— Думаешь, стоит его воскресить ради благого дела? — Мэтью завел мотор, и мотоцикл плавно тронулся с места.
— А можно? — тихо спросила Регина.
— Все возможно в этом мире, было бы желание и… — последние слова Мэтью перекрыл рев двигателя.
ГЛАВА 17
Стоило им переступить порог «логова», как Мэтью отбросил в сторону сумку, схватил Регину в охапку и понес в спальню.
Она не возражала. Хотелось забыться в мужских объятиях. Не думать, не ждать, не помнить…

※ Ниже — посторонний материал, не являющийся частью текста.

-- ==== Sys2Proof/Machine/Poison.lean ====
section
/-! DEFINITION. Poison.lean: what the reads and writes of a step do to poisoned words (R351). -/
namespace Sys2Proof.Machine

/-- Bytes of an element of a copy side. -/
def State.copySpan (s : State) (c : Core) (wr g : Bool) (a n : Nat) : List Span :=
  if g then [{ wr := wr, mem := .gtable, key := Config.gatherBytes * c.site + a, len := n }]
  else match s.copyPlace c g a n with
    | some p => p.span c wr n
    | none => []
/-- Bytes of an access. -/
def MemOp.spans (c : Core) (op : MemOp) (p : Place) (n : Nat) : List Span :=
  match op with
  | .store _ _ => p.span c true n
  | .amo _ _ _ _ _ _ => p.span c false n ++ p.span c true n
  | _ => p.span c false n
/-- Bytes of tile m from a byte on that are written (R203). -/
def Core.tileSpan (c : Core) (m at_ n : Nat) : Span := { wr := true, mem := .regs c.id 1, key := 65536 * m + at_, len := n }
/-- The first n accumulators, behind the tiles in their register file. -/
def Core.accSpan (c : Core) (wr : Bool) (n : Nat) : Span := { wr := wr, mem := .regs c.id 1, key := 8 * 65536, len := 4 * n }
/-- The slot that a push fills as it lands (R290). -/
def Core.arriveSpan (c : Core) (h : HReg) (n : Nat) : List Span :=
  let x := c.ringNow h
  if x.takes n then (Place.scratch (x.slotAt x.pidx)).span c true n else []
/-- What takes effect at the end of the cycle writes: the slot that a push fills only then, the entry of FQ that a format word fills. -/
def Core.eocSpans (c : Core) : Eoc → List Span
  | .arrive _ h bs _ =>
    let x := c.hnd h
    if x.takes bs.length then (Place.scratch (x.slotAt x.pidx)).span c true bs.length else []
  | .fqPush _ => [{ wr := true, mem := .queue c.id 6, key := 8 * ((c.mtx.fqHead.toNat + c.mtx.fq.length) % 16), len := 8 }]
  | _ => []
/-- The bytes of memory that the collective which ends touches; none where it still waits for one before it. -/
def State.collSpans (s : State) (c : Core) (g : BitVec 3) : List Span :=
  match c.colls.find? fun k => k.group == g with
  | none => []
  | some k =>
    if !s.collFirst g c then []
    else (if k.form.sourced k.members (field k.src 12 0) s.pkgid then s.copySpan c false false k.srcAddr k.srcBytes else []) ++
      s.copySpan c true false k.dst.toNat k.dstBytes
/-- Bytes that an effect in scratch touches. -/
def LocalEff.spans (s : State) (c : Core) : LocalEff → List Span
  | .ctl op sh k _ =>
    let n := match op with
      | .load _ _ n _ => n
      | .store n _ => n
      | .amo _ _ _ w _ _ => amoBytes w
      | _ => 4
    op.spans c (if sh then .shared k else .scratch k) n
  | .write sh k bs => (if sh then Place.shared k else .scratch k).span c true bs.length
  | .beat _ k => (Place.scratch k).span c false 64
  | .row ks _ _ => ks.flatMap fun k => (Place.scratch k).span c false 4
  | .trnRow i => match c.mtx.trn with
    | some j => (Place.scratch (j.src + i * shPitch j.shape)).span c false (trnSize j.conv * shCols j.shape) ++
        [c.tileSpan j.m (512 * i) (if i + 1 = shRows j.shape then 65536 - 512 * i else 512)]
    | none => []
  | .resid k n => (Place.scratch k).span c false n
  | .acts xs => xs.flatMap fun x => match x with
    | .add _ a => (Place.scratch a).span c false 1
    | .endRow => []
  | .copy _ g a bs => s.copySpan c true g a bs.length
  | .status k _ => (Place.scratch k).span c true 8
  | .beats k n => (Place.scratch k).span c false n
  | .podData k n => (Place.scratch k).span c false n
  | .members _ a j m => (Place.scratch (a + 64 * j)).span c false (2 * min 32 (m - 32 * j))
  | .tile m at_ bs => [c.tileSpan m at_ bs.length]
  | .enter q bs => [{ wr := true, mem := .queue c.id q.toNat, key := (c.vec.lq.getD q.toNat []).length, len := bs.length }]
  | .arrive _ h bs => c.arriveSpan h bs.length
  | .collEnd g _ => s.collSpans c g
  | _ => []
/-- Bytes that the elements of a copy read from element j on. -/
def State.readSpans (s : State) (c : Core) (x : Snap) (j n : Nat) : List Span :=
  if x.fill then [] else (List.range n).flatMap fun i => s.copySpan c false x.sg (x.addr false (j + i)) (2 ^ x.e)
/-- The A and B bytes of the pass that runs now; none where it stalls. -/
def Core.passSpans (c : Core) : List Span :=
  match c.progDue false with
  | some p => if c.passStalls p then [] else
      (Place.scratch (c.mtx.passA p.pass).toNat).span c false (128 * fmtBytes (fwAfmt c.mtx.cfw)) ++
        (Place.wstack (c.mtx.passB p.pass).toNat).span c false (128 * fmtBytes (fwBfmt c.mtx.cfw))
  | none => []
/-- The token bytes that the chunk read now takes of its stream's slots. -/
def Core.chunkSpans (c : Core) : List Span :=
  match c.chunkDue with
  | some (p, _) => (List.range (4 - p.tok % 4)).flatMap fun i =>
      let t := p.tok + i
      if 2 * t < p.slot * p.srcs.length then
        (Place.scratch (p.srcs.getD (2 * t / p.slot) 0 + 2 * t % p.slot)).span c false 2 else []
  | none => []
/-- The bytes that a gather reads now: the words of its stream, and the rows of a beat of gather table SRAM. -/
def GJob.spans (j : GJob) (c : Core) : List Span :=
  let words := (List.range 32).filter fun i => decide (j.start + 2 + (j.k + i) / 32 ≤ c.now) && decide (4 * (j.k + i) + 4 ≤ j.w * j.slot)
  let lo := 64 * j.beat / j.tab.rb
  (if j.more then words.flatMap fun i =>
    let o := 4 * (j.k + i)
    (Place.scratch (j.srcs.getD (o / j.slot) 0 + o % j.slot)).span c false 4 else []) ++
  (if j.tab.g && (j.beatReady c.now || j.partReady c.now) then
    ((j.rows.drop lo).take ((64 * j.beat + 63) / j.tab.rb + 1 - lo)).filterMap fun r => r.1.map fun i =>
      { wr := false, mem := .gtable, key := Config.gatherBytes * c.site + j.rowAddr i, len := j.tab.rb } else [])
/-- The bytes that the gathers of a core read in GTH's turn. -/
def Core.gatherSpans (c : Core) : List Span := (c.gtail ++ c.gjob.toList).flatMap fun j => j.spans c
/-- Bytes that an event of the moving core touches. -/
def State.eventSpans (s : State) (i : Instr) : List Span :=
  let c := s.core
  match i with
  | .copyElement ch => match (c.ch ch.toNat).snap with
    | some x => s.readSpans c x x.nread 1
    | none => []
  | .copyPiece ch => match (c.ch ch.toNat).asks with
    | some x => s.readSpans c x x.nread x.pieceLen
    | none => []
  | .pageMove ch false => match s.nextPage ch.toNat with
    | some (e, _, _, dst) => [{ wr := true, mem := if e.cls = 0 then .stage else .hbm, key := dst, len := e.pageLen }]
    | none => []
  | .scheduleEntryStart => match c.entryDue with
    | some ch =>
      let h := c.ch ch
      match h.sched with
      | some b =>
        if !h.entry.isEmpty || (isTranslated b.addr.toNat && !h.fetched) then []
        else s.copySpan c false false (b.addr.toNat + 32 * b.next) 32
      | none => []
    | none => []
  | .mgoPass => c.passSpans ++ (if c.passSpans.isEmpty then [] else [c.accSpan false 16384, c.accSpan true 16384])
  | .mgvrChunk => c.chunkSpans
  | _ => []
/-- The elements that a swap writes (R117). -/
def State.swapSpans (s : State) : List Span :=
  match s.swapDue with
  | none => []
  | some p => match (s.ctxOf p.1).bind fun x => (x.planes[p.2.1]?).map fun d => (x, d) with
    | none => []
    | some (x, d) =>
      let base : List (EccMem × Nat) := match x.regionPlace d p.2.2.1 with
        | .shared k => [(.shared, k)]
        | .stage _ k => [(.stage, k)]
        | _ => []
      base.flatMap fun b =>
        if d.clear then [{ wr := true, mem := b.1, key := b.2, len := d.units * 65536 }]
        else (s.planes.filter fun y => y.ctx == x.id && y.reg == p.2.1 && y.site == (if d.shared then p.2.2.1 else 0) && !y.cl).map fun y =>
          { wr := true, mem := b.1, key := b.2 + y.elem * d.elem, len := d.elem }
/-- The bytes of scratch that an answer of the fabric writes (R299, R301). -/
def Core.answerSpans (c : Core) (pkg : BitVec 13) (r : PodAns) : List Span :=
  match r, c.lnk.podq.find? fun p => p.pkg == pkg with
  | .ok bs, some p => match p.kind with
    | .get dst _ => (Place.scratch (dst + p.off)).span c true (bs.take p.part).length
    | .atomic _ w dst _ _ => (Place.scratch dst).span c true (bs.take (amoBytes w)).length
    | _ => []
  | _, _ => []
/-- Bytes that the access of a flight touches as it acts; a push, and a piece that its core writes, are effects of the core's cycle. -/
def State.flightSpans (s : State) (f : Flight) : List Span :=
  match f.cargo, s.coreAt f.core with
  | .req op, some c => match s.locate c f.addr.toNat op.bytes with
    | .ok (p, _) => op.spans c p op.bytes
    | .error _ => []
  | .piece _ g ws, some c => if s.onDieNow c g ws then [] else ws.flatMap fun w => s.copySpan c true g w.1 w.2.length
  | .podAns pkg r, some c => if s.runsCycle c then [] else c.answerSpans pkg r
  | .rowAsk n, some c => s.copySpan c false false f.addr.toNat n
  | .collAns g _, some c => if s.runsCycle c then [] else s.collSpans c g
  | _, _ => []
/-- Bytes that a flight touches in the cycle in which it acts, also as an effect of a core's cycle. -/
def State.cycleSpans (s : State) (f : Flight) : List Span :=
  match f.cargo with
  | .push dst h bs => match s.coreAt dst with
    | some c => c.arriveSpan h bs.length
    | none => []
  | .piece _ g ws => match s.coreAt f.core with
    | some c => ws.flatMap fun w => s.copySpan c true g w.1 w.2.length
    | none => []
  | .podAns pkg r => match s.coreAt f.core with
    | some c => c.answerSpans pkg r
    | none => []
  | .collAns g _ => match s.coreAt f.core with
    | some c => s.collSpans c g
    | none => []
  | _ => s.flightSpans f
/-- The poisoned words that a read of a range meets. -/
def State.poisonIn (s : State) (p : Span) : List EccLoc := if p.wr then [] else s.poisoned p.mem.has p.key p.len
/-- The columns of B in which a pass meets poisoned words: one for each word, the first that it reaches into. -/
def State.badColumns (s : State) : List Nat :=
  s.core.passSpans.flatMap fun p => match p.mem with
    | .wstack _ => (s.poisonIn p).map fun l => (eccKey l - p.key) / fmtBytes (fwBfmt s.core.mtx.cfw)
    | _ => []
/-- A pass that reads an uncorrectable word of A or B is a mismatch of that pass as well (R207): in the lowest column whose word of B it
is, and in a column that the manual leaves open where it is a word of A. -/
def State.passMismatch (s : State) : State :=
  match s.core.progDue false with
  | some p =>
    if s.core.passSpans.all fun q => (s.poisonIn q).isEmpty then s else
      let far := s.core.passSpans.any fun q => (match q.mem with
        | .scratch _ => true
        | _ => false) && !(s.poisonIn q).isEmpty
      let cols := s.badColumns ++ (if far then [(Config.freeEval s.free).toNat % 128] else [])
      { s with free := s.free + 1 }.mapCore fun c => c.mismatch p.pass (cols.min?.getD 0)
  | none => s
/-- An engine reads the word it comes to: one in a poisoned word of instruction SRAM is an uncorrectable error of the fetch (R351). -/
def State.fetch (s : State) (e : Nat) : State :=
  let x := s.core.engOf e
  let k := s.core.id
  if s.poison.isEmpty || x.reached != s.core.now then s else
    match s.poison.find? fun l => match l with
      | .text i a => i == k && a / 2 == x.pc.toNat / 2
      | _ => false with
    | some l => { s with free := s.free + 1 }.consume k {
        kind := 2, site := BitVec.ofNat 6 (eccSite l), unit := BitVec.ofNat 16 (k.toNat % 16), addr := dw (eccKey l)
        synd := Config.freeEval s.free }
    | none => s
/-- Reads of poisoned words are uncorrectable errors of core k; writes clear the marks they cover (R351). -/
def State.touch (s : State) (k : CoreId) (l : List Span) : State :=
  l.foldl (fun s p => if p.wr then s.unpoison p.mem.has p.key p.len else s.readPoison k p.mem.has p.key p.len) s
/-- The same, where any word is poisoned at all. -/
def State.touchIf (s : State) (k : CoreId) (l : State → List Span) : State := if s.poison.isEmpty then s else s.touch k (l s)

end Sys2Proof.Machine
end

Но она помнила. Идеальные холодные черты, совершенную статую с осиновым колом в груди. Тихий смех и касания ладоней. Ровные строчки со старомодными завитушками. Память словно смеялась над ней, подсовывая вместо причин для ненависти — что-то совсем другое. Неправильное. Невозможное.
Лоренцо мертв.
А она — жива. Ей очень надо поверить в то, что она жива. Она и Мэтью.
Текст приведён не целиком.